Segundo Costa, nem todos os modelos estão disponíveis nos sites, por isso não foram contabilizados no levantamento. Alguns ainda serão lançados. “Isso é maior sucesso de vendas, como nunca teve. Você não tem noção da quantidade de empresas que estão apostando e lançando bonecas negras para este natal”.

As fábricas decidem os modelos com base em pesquisas de mercado, explica, Costa. “Não é a fábrica que define qual boneca [vai produzir]. Os nosso vendedores vão a 15 mil pontos de venda do país e quem define é o lojista, com base no mercado que ele tem”.

Alternativa
Na ausência das grandes, as fabricantes menores conquistam o mercado. É o caso da Amora, que desde 2016 produz bonecas negras e outros brinquedos que levam em consideração questões raciais, como quebra-cabeças e giz de cera com diversos tons de pele. “A demanda existe e a oferta é baixa”, diz Geórgia Nunes, idealizadora da Amora.

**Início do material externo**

/-! ### Reads after a write (45_control.md R206, R207) -/

/-- The bits that a CSR_WR of a register can set (R207); none where the register only reads. -/
def writeMask : Csr → CsrWord
  | .ctrl => ctrlMask
  | .bitTicks => BitVec.allOnes 32
  | .framing => framingMask
  | .endMarker => endMarkerMask
  | .marker _ => markerMask
  | .ier => isrMask
  | .id | .status | .isr | .lastErr | .edgeCount _ | .bytesScanned | .framesFound | .framesDropped
  | .resyncDiscards | .bytesDecoded | .ambigCount | .bit0Count | .edgeDepth => 0#32

/-- The spec's table of writes is each register of access RW with its write mask. -/
theorem csrWriteTable_eq :
    csrWriteTable = (allCsrs.filter (csrAccess · = .rw)).map fun r => (r, writeMask r) := by decide

/-- The legal values: only BIT_TICKS and FRAMING restrict them (R208). -/
theorem csrLegal_of {r : Csr} {d : CsrWord} (hticks : r = .bitTicks → d ≠ 0#32)
    (hframing : r = .framing → 1 ≤ (d.extractLsb' 0 4).toNat ∧ (d.extractLsb' 0 4).toNat ≤ 8) :
    csrLegal r d = true := by
  cases r with
  | bitTicks => exact decide_eq_true (hticks rfl)
  | framing => exact (framingLegal_eq_true d).2 (hframing rfl)
  | _ => rfl

/-- A second use of a mask changes nothing: a stored value is read as it was stored. -/
theorem and_mask_and_mask (d m : CsrWord) : d &&& m &&& m = d &&& m := by
  rw [BitVec.and_assoc, BitVec.and_self]

/-- A register of access RW reads as the value written, under its mask. -/
theorem csrValue_csrStore_self {r : Csr} (hrw : csrAccess r = .rw) (s : State) (d : CsrWord) :
    csrValue (csrStore s r d) r = d &&& writeMask r := by
  cases r with
  | bitTicks => exact BitVec.and_allOnes.symm
  | marker n =>
    have hread : (s.markers.set n (d &&& markerMask))[n] = d &&& markerMask := Vector.getElem_set_self _
    exact (congrArg (· &&& markerMask) hread).trans (and_mask_and_mask d markerMask)
  | ctrl | framing | endMarker | ier => exact and_mask_and_mask d _
  | isr | id | status | lastErr | edgeCount | bytesScanned | framesFound | framesDropped | resyncDiscards
  | bytesDecoded | ambigCount | bit0Count | edgeDepth => cases hrw

/-- Every other register reads as before the write. -/
theorem csrValue_csrStore_of_ne {r q : Csr} (h : q ≠ r) (s : State) (d : CsrWord) :
    csrValue (csrStore s r d) q = csrValue s q := by
  cases r with
  | marker n =>
    cases q with
    | marker m =>
      have hne : n.val ≠ m.val := fun hnm => h (congrArg Csr.marker (Fin.ext hnm.symm))
      exact congrArg (· &&& markerMask) (Vector.getElem_set_ne n.isLt m.isLt hne)
    | _ => rfl
  | ctrl => cases q with | ctrl => exact absurd rfl h | _ => rfl
  | bitTicks => cases q with | bitTicks => exact absurd rfl h | _ => rfl
  | framing => cases q with | framing => exact absurd rfl h | _ => rfl
  | endMarker => cases q with | endMarker => exact absurd rfl h | _ => rfl
  | isr => cases q with | isr => exact absurd rfl h | _ => rfl
  | ier => cases q with | ier => exact absurd rfl h | _ => rfl
  | id | status | lastErr | edgeCount | bytesScanned | framesFound | framesDropped | resyncDiscards | bytesDecoded
  | ambigCount | bit0Count | edgeDepth => rfl

/-! ### What a write leaves alone (45_control.md R207) -/

theorem csrStore_isr_of_rw {r : Csr} (hrw : csrAccess r = .rw) (s : State) (d : CsrWord) :
    (csrStore s r d).isr = s.isr := by
  cases r with
  | isr => cases hrw
  | _ => rfl

theorem csrStore_lastErr (s : State) (r : Csr) (d : CsrWord) : (csrStore s r d).lastErr = s.lastErr := by
  cases r <;> rfl

theorem csrStore_inputs (s : State) (r : Csr) (d : CsrWord) : (csrStore s r d).inputs = s.inputs := by
  cases r <;> rfl

/-- Settles O46: a row of the table is a register of access RW, the write is accepted, and it is the store. -/
theorem csrWriteStoresTheMaskedValue : Obligations.CsrWriteStoresTheMaskedValue := by
  intro s d p hp hticks hframing
  rw [csrWriteTable_eq, List.mem_map] at hp
  obtain ⟨r, hr, rfl⟩ := hp
  have hrw : csrAccess r = .rw := of_decide_eq_true (List.mem_filter.1 hr).2
  have hwritable : csrAccess r ≠ .ro := by simp [hrw]
  exact ⟨csrStore s r d, execCsrWr_csrIndex s hwritable (csrLegal_of hticks hframing),
    csrValue_csrStore_self hrw s d, fun _ hq => csrValue_csrStore_of_ne hq s d,
    csrStore_chan s r d .a, csrStore_chan s r d .b, csrStore_asm s r d, csrStore_isr_of_rw hrw s d,
    csrStore_lastErr s r d, csrStore_out s r d, csrStore_evtTaken s r d, csrStore_inputs s r d,
    csrStore_freeCount s r d⟩

/-! ### NOP and CLEAR (45_control.md R205, R209) -/

/-- Settles O44: NOP answers the state it was given. -/
theorem nopChangesNothing : Obligations.NopChangesNothing := fun _ => rfl

/-- Nothing pending leaves irq at 0 (60_exceptions.md R229). -/
theorem irq_of_isr_zero {s : State} (h : s.isr = 0#32) : irq s = false := by
  simp [irq, h]

/-- Settles O49: what CLEAR names is at its reset value, and its frame keeps the configuration, IER and the ports. -/
theorem clearEffect : Obligations.ClearEffect := by
  intro s
  have hframe := execClear_frame (s := s) rfl
  refine ⟨_, rfl, fun c => ?_, rfl, rfl, rfl, rfl, rfl, rfl, rfl, rfl, rfl, rfl, rfl, irq_of_isr_zero rfl,
    hframe.ctrl, hframe.bitTicks, hframe.framing, hframe.endMarker, hframe.markers, hframe.ier, hframe.edgeDepth,
    rfl, hframe.evtTaken, hframe.inputs⟩
  cases c <;> exact ⟨rfl, rfl⟩

end Sys2Proof.Machine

A ideia de criar a Amora veio quando, em 2015, Geórgia procurou e não encontrou bonecas negras para levar para uma ação social. Ela decidiu então que ela mesma faria. “A gente fala da criança negra ser representada no brinquedo e a partir desse espelho positivo construir um mundo onde se vê protagonista. Sem referenciais, que as representam positivamente, sem representatividade em um mundo onde maioria das bonecas é branca, com personagens brancos, isso gera ausência. Constrói uma infância de ausência, em que a criança não se vê nos lugares. Cria no imaginário que não pode acessibilizar aqueles lugares”, diz. A cada boneca Amora vendida, um outro brinquedo afirmativo é distribuído gratuitamente para instituições de ensino público.

O retorno vem dos sorrisos, como o do Lucas, 11 anos, filho de Ana. “Quando ele vê o Pantera Negra, quando ele recebeu os bonecos pretos na vida dele, você vê o sorriso brotar numa facilidade enorme, ele dizer ‘parece comigo, mãe’ e começar a colecionar os bonecos”, conta a mãe.